COURTESY DAVIDE DUKCEVICH
FOOD FOR THOUGHT: Daniele Inc. co-owner Davide Dukcevich said “incubator kitchens” could allow innovative food ideas to flourish in Rhode Island.

By Patrick Anderson
PBN Staff Writer

Posted 1/27/14

As a young man, Davide Dukcevich wasn’t interested in making cured and processed pork products as his father and grandfather had and followed his own path into business journalism. But after years profiling companies, Dukcevich decided he could have a greater impact helping run one himself.

After returning to Daniele Inc. in Burrillville, Dukcevich realized the storytelling skills he learned as a reporter are now essential to building the narrative of his third-generation prosciutto and sausage-making company in today’s gourmet food market. Recently Daniele launched a local line of products featuring meat raised in Rhode Island and the company’s local prosciutto and mortadella were recently honored by Good Food Awards in a blind taste test in California.

Daniele is currently in the midst of a $60 million expansion. Dukcevich believes Rhode Island can use its reputation and resources as a foodie hub to become the “Silicon Valley of food.”

PBN: What is the latest with Daniele’s expansion project?

DUKCEVICH: We started the expansion last year and it is such a giant project it will not be completed until the fall. We have the shell in place and are slowly progressing. It is going to be the most sophisticated charcuterie factory in the world. It will be incredibly modern and all white, like the first scene in Star Wars where you see Darth Vader.

PBN: Is the expansion focused on volume or expanding product lines?

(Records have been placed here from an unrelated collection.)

/-! ### The obligations -/

/-- Settles O9: an injective map of a finite type into itself is bijective. -/
theorem crcByteIsBijectiveInAccumulator : Obligations.CrcByteIsBijectiveInAccumulator := by
  refine ⟨fun b => Finite.injective_iff_bijective.mp (crcAbsorb_left_injective b), fun acc b => ?_⟩
  have hzero : (0x00#8).setWidth 16 = 0#16 := rfl
  rw [crcAbsorb_eq, crcAbsorb_eq, hzero, BitVec.xor_zero]

/-- Settles O12: CRC.INIT gives the start of the fold, and each CRC.BYTE is one step of it. -/
theorem crcMicroOperationsComputeCrc16 : Obligations.CrcMicroOperationsComputeCrc16 :=
  fun bs s => execAll_crcBytes bs { s with acc := crcInitValue }

/-- Settles O15: the two bytes appended are the checksum they are compared with. -/
theorem crcRoundTripSucceeds : Obligations.CrcRoundTripSucceeds := crcOk_crcAppend

/-- Settles O16: a flipped bit changes one byte of a frame that verifies. -/
theorem crcDetectsEverySingleBitError : Obligations.CrcDetectsEverySingleBitError := by
  intro bs j k hj hk
  exact crcOk_modify_eq_false (by simp) (crcOk_crcAppend bs) (by simpa using hj) (xor_bit_ne hk)

/-- Settles O17: absorbing its own two bytes, and no others, empties the accumulator. -/
theorem crcResidueIsZero : Obligations.CrcResidueIsZero := fun _ => crcOk_iff_residue

/-- Settles O18: after eight steps no bit of the byte is left to consume. -/
theorem crcBitSerialForm : Obligations.CrcBitSerialForm := by
  intro acc b
  rw [crcAbsorb_eq, crcRounds_xor_byte, setWidth_shiftRight_eight, BitVec.xor_zero]
  rfl

/-- Settles O8; the worked values are evaluated. -/
theorem crcByteIsXorThenEightRounds : Obligations.CrcByteIsXorThenEightRounds :=
  ⟨fun b s => ⟨crcAbsorb s.acc b, exec_crcByte b s, execAll_crcBits 8 _⟩, by decide +kernel, by decide +kernel⟩

/-- Settles O10: the first accumulator meets no round that tests a set bit; the second is a fixed point of a
round. -/
theorem crcByteZeroKeepsTwoAccumulators : Obligations.CrcByteZeroKeepsTwoAccumulators := by
  have hfixed : crcRound 0xC001#16 = 0xC001#16 := rfl
  have hrounds : ∀ n, crcRounds n 0xC001#16 = 0xC001#16 := by
    intro n
    induction n with
    | zero => rfl
    | succ n ih => rw [crcRounds_succ, ih, hfixed]
  exact ⟨crcRounds_of_low_bits_clear fun i _ => BitVec.getLsbD_zero, hrounds 8⟩

/-- Settles O11; the examples are evaluated. -/
theorem crcOfSequenceAbsorbsInOrder : Obligations.CrcOfSequenceAbsorbsInOrder :=
  ⟨rfl, fun bs b => crc16_append bs [b], by decide +kernel, by decide +kernel, by decide +kernel, by decide +kernel,
    crc16_write_request⟩

/-- Settles O59: eight rounds are a fold over eight indices that looks at none of them. -/
theorem crcByteCompletesWithAbsorbedByte : Obligations.CrcByteCompletesWithAbsorbedByte := by
  intro b s
  rw [exec_crcByte, crcAbsorb_eq, crcRounds_eq_foldl]
  rfl

end Sys2Proof.Machine
end

section
/-! Envelopes, responses and the events of a step (R43, R50 to R53, R80 to R91, R166, R182). -/

namespace Sys2Proof.Machine

/-! ### Envelopes -/

theorem parseRtu_rtuFrame {addr unitId : Byte} {pdu : List Byte} (hlen : 5 ≤ pdu.length)
    (hunit : unitId = addr ∨ unitId = 0x00#8) : parseRtu addr (rtuFrame unitId pdu) = .ok ([unitId], pdu) := by
  have hframe : rtuFrame unitId pdu = unitId :: pdu ++ [lo8 (crc16 (unitId :: pdu)), hi8 (crc16 (unitId :: pdu))] :=
    rfl
  have hflen : (rtuFrame unitId pdu).length = pdu.length + 3 := by simp [rtuFrame]
  have hok : crcOk (rtuFrame unitId pdu) = true := crcOk_crcAppend _
  rw [parseRtu_ok_of_accepted (by omega) hok (by simpa [hframe] using hunit), hflen, hframe]
  simp

theorem parseTcp_tcpFrame (transactionId protocolId : U16) (unitId : Byte) {pdu : List Byte} (hlen : 5 ≤ pdu.length) :
    ∃ hdr, parseTcp (tcpFrame transactionId protocolId unitId pdu) = .ok (hdr, pdu) ∧ hdr.length = 7 ∧
      hdr.getLast? = some unitId := by
  rcases parseTcp_cases (tcpFrame transactionId protocolId unitId pdu) with ⟨hshort, _⟩ | ⟨_, hok⟩
  · simp only [tcpFrame, List.length_append, List.length_cons, List.length_nil] at hshort
    omega
  · exact ⟨_, hok, by simp [tcpFrame], rfl⟩

/-! ### Responses -/

theorem serialiseTcp_header (b0 b1 b2 b3 b4 b5 b6 : Byte) (rsp : List Byte) :
    serialiseTcp [b0, b1, b2, b3, b4, b5, b6] rsp =
      [b0, b1, b2, b3, hi8 (BitVec.ofNat 16 (rsp.length + 1)), lo8 (BitVec.ofNat 16 (rsp.length + 1)), b6] ++ rsp := by
  simp [serialiseTcp]
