/-- A completion is taken by the conversion it ends: ORPHANED is discarded, and a waiting measurement's FIRST is started; FIRST is
discarded and SECOND started; SECOND forms the estimate of the measured slot, clamped to the column's capacity with the OVERHEIGHT
mark, and holds it as the last result. A COUNT result that agrees clears COUNT_DUE and DISPUTED; one that does not, or of a SUSPECT
or named slot, enters the slot in the list in place of an older entry, DISPUTED and no longer due, and with the list full leaves it
due; a slot no longer due is left as it is. A VERIFY result that disagrees enters it too, and with the list full sets it DISPUTED
and due. An entry raises the generation and the entries found, and the 64th raises COUNTS-PAUSED, where the fill takes one byte (the
model's choice, log 13). Then the presentation goes on: in COUNTING the next COUNT_DUE column above is measured while counts are
permitted, and else HANDLING begins with the eligible tasks of the carrier SHOWN, or, with none, the carousel enters IDLE; in
VERIFYING the next handled column is measured, and after the last the carousel enters IDLE. A completion with no conversion in
flight changes nothing (the model's choice, log 3). -/
def Obligations.CompletionsEndConversions : Prop :=
  ∀ (k : Fin 4) (code : Nat) (s : State),
    ((s.car k).gauge.inFlight = .none → exec (.conversionComplete k code) s = .next s) ∧
    ((s.car k).gauge.inFlight = .orphaned → (s.car k).gauge.state = .settling → exec (.conversionComplete k code) s =
      .next (s.modCar k fun c => { c with gauge := { c.gauge with inFlight := .first } })) ∧
    ((s.car k).gauge.inFlight = .orphaned → (s.car k).gauge.state = .idle → exec (.conversionComplete k code) s =
      .next (s.modCar k fun c => { c with gauge := { c.gauge with inFlight := .none } })) ∧
    ((s.car k).gauge.inFlight = .first → exec (.conversionComplete k code) s =
      .next (s.modCar k fun c => { c with gauge := { c.gauge with inFlight := .second, state := .converting } })) ∧
    (∀ m : Measurement, (s.car k).gauge.inFlight = .second → (s.car k).gauge.measure = some m → s.Sound → code ≤ 1023 →
      let h := code * s.gaugeSpan / 1024
      let w := s.gaugeWidth m.slot
      let e := (h + w.1 / 2) / w.1
      let cap := s.capacity m.slot
      ∃ t : State, exec (.conversionComplete k code) s = .next t ∧ s.Kept t ∧
        (t.car k).gauge.last = some ⟨m.slot, m.purpose,
          .completed ⟨code, h, s.gaugeSpan, w.1, w.2, cap, min e cap, cap < e⟩⟩ ∧
        (m.slot.carousel = k → (s.car k).hasSlot m.slot.carrier m.slot.column = true → s.Shaped →
          let slot := s.slot m.slot
          let new := t.slot m.slot
          let named : Bool := s.entries.any fun x => x.slot = m.slot
          let listed (origin : Origin) : Prop :=
            t.entries = (s.entries.filter fun x => x.slot ≠ m.slot) ++
              [⟨m.slot, origin, slot.held.map fun x => (s.codeOf (some x), x.week), slot.count, min e cap, cap < e⟩] ∧
            new.disputed = true ∧
            (t.car k).generation = ((s.car k).generation + if named then 2 else 1) % 65536 ∧
            (t.car k).found = (if (s.car k).audit = .none then (s.car k).found else min 65535 ((s.car k).found + 1)) ∧
            (named = false → s.entries.length = 63 → (s.raise .countsPaused
              ([.u8 64, .u8 k.val] ++ addrFields m.slot)).link.notices <+: t.link.notices)
          let kept : Prop := t.entries = s.entries ∧ (t.car k).generation = (s.car k).generation ∧
            (t.car k).found = (s.car k).found
          new.count = slot.count ∧ new.suspect = slot.suspect ∧
          (m.purpose = .count → slot.due = false → kept ∧ new.disputed = slot.disputed) ∧
          (m.purpose = .count → slot.due = true →
            (min e cap = slot.count → slot.suspect = false → named = false →
              kept ∧ new.disputed = false ∧ ((s.car k).audit = .none → new.due = false)) ∧
            (min e cap ≠ slot.count ∨ slot.suspect = true ∨ named = true →
              (s.entries.length < 64 ∨ named = true →
                listed (if slot.suspect then .suspect else if slot.held = none ∧ 0 < min e cap then .phantom else .sweep) ∧
                new.due = false) ∧
              (64 ≤ s.entries.length → named = false → kept ∧ new.disputed = true ∧ new.due = true))) ∧
          (m.purpose = .verify →
            (min e cap = slot.count → kept ∧ new.disputed = slot.disputed) ∧
            (min e cap ≠ slot.count → s.entries.length < 64 ∨ named = true → listed .verify) ∧
            (min e cap ≠ slot.count → 64 ≤ s.entries.length → named = false →
              kept ∧ new.disputed = true ∧ new.due = true)) ∧
          ((s.car k).state = .presenting → (s.car k).presented = some m.slot.carrier →
            (m.purpose = .count → (s.car k).phase = .counting →
              let due := (List.range (s.car k).geometry.s).filter fun j =>
                m.slot.column < j && (s.slot ⟨k, m.slot.carrier, j⟩).due
              let permitted := { s with entries := t.entries }.permitted k m.slot.carrier
              (∀ j rest, due = j :: rest → permitted = true →
                s.Measures t k .counting j .count ∧ (s.car k).queue <+: (t.car k).queue) ∧
              ((due = [] ∨ permitted = false) →
                (∀ x ∈ (s.car k).queue, (s.car x.slot.carousel).hasSlot x.slot.carrier x.slot.column = true) →
                let unblocked (a : SlotAddr) : Bool := !s.noHandle a &&
                  if a = m.slot then !new.disputed && !new.suspect
                  else !(s.slot a).due && !(s.slot a).disputed && !(s.slot a).suspect
                let shows (x : Task) : Bool := x.slot.carrier = m.slot.carrier && x.state = .queued && unblocked x.slot
                ((∃ x ∈ (s.car k).queue, shows x = true) →
                  (t.car k).state = .presenting ∧ (t.car k).phase = .handling ∧
                  (t.car k).presented = (s.car k).presented ∧
                  (t.car k).gauge = { (s.car k).gauge with
                    state := .idle, measure := none, inFlight := .none, last := (t.car k).gauge.last } ∧
                  ((s.car k).queue.map fun x => if shows x = false then x
                    else if x.isPick then { x with state := .shown, skip := 0, starving := none }
                    else { x with state := .shown }) <+: (t.car k).queue) ∧
                ((∀ x ∈ (s.car k).queue, shows x = false) → s.EnteredIdle t k))) ∧
            (m.purpose = .verify → (s.car k).phase = .verifying →
              let left := (s.car k).unverified.filter fun j => j ≠ m.slot.column
              (∀ j rest, left = j :: rest → s.Measures t k .verifying j .verify ∧ (t.car k).unverified = left) ∧
              (left = [] → s.EnteredIdle t k)))))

DUKCEVICH: In general, volume. The story in the U.S. is really interesting. When my dad got here in 1976, the foodie culture didn’t exist and the seeds of it were just starting to germinate. When my dad got here he anticipated the gourmet-food tidal wave that washed over the country. The Food Network is a huge benefit to us, because people see all this stuff on TV. But in general, as late as the 1980s in New England, the deli counters would just have baloney. Now the delis are the cornerstone of most modern supermarkets.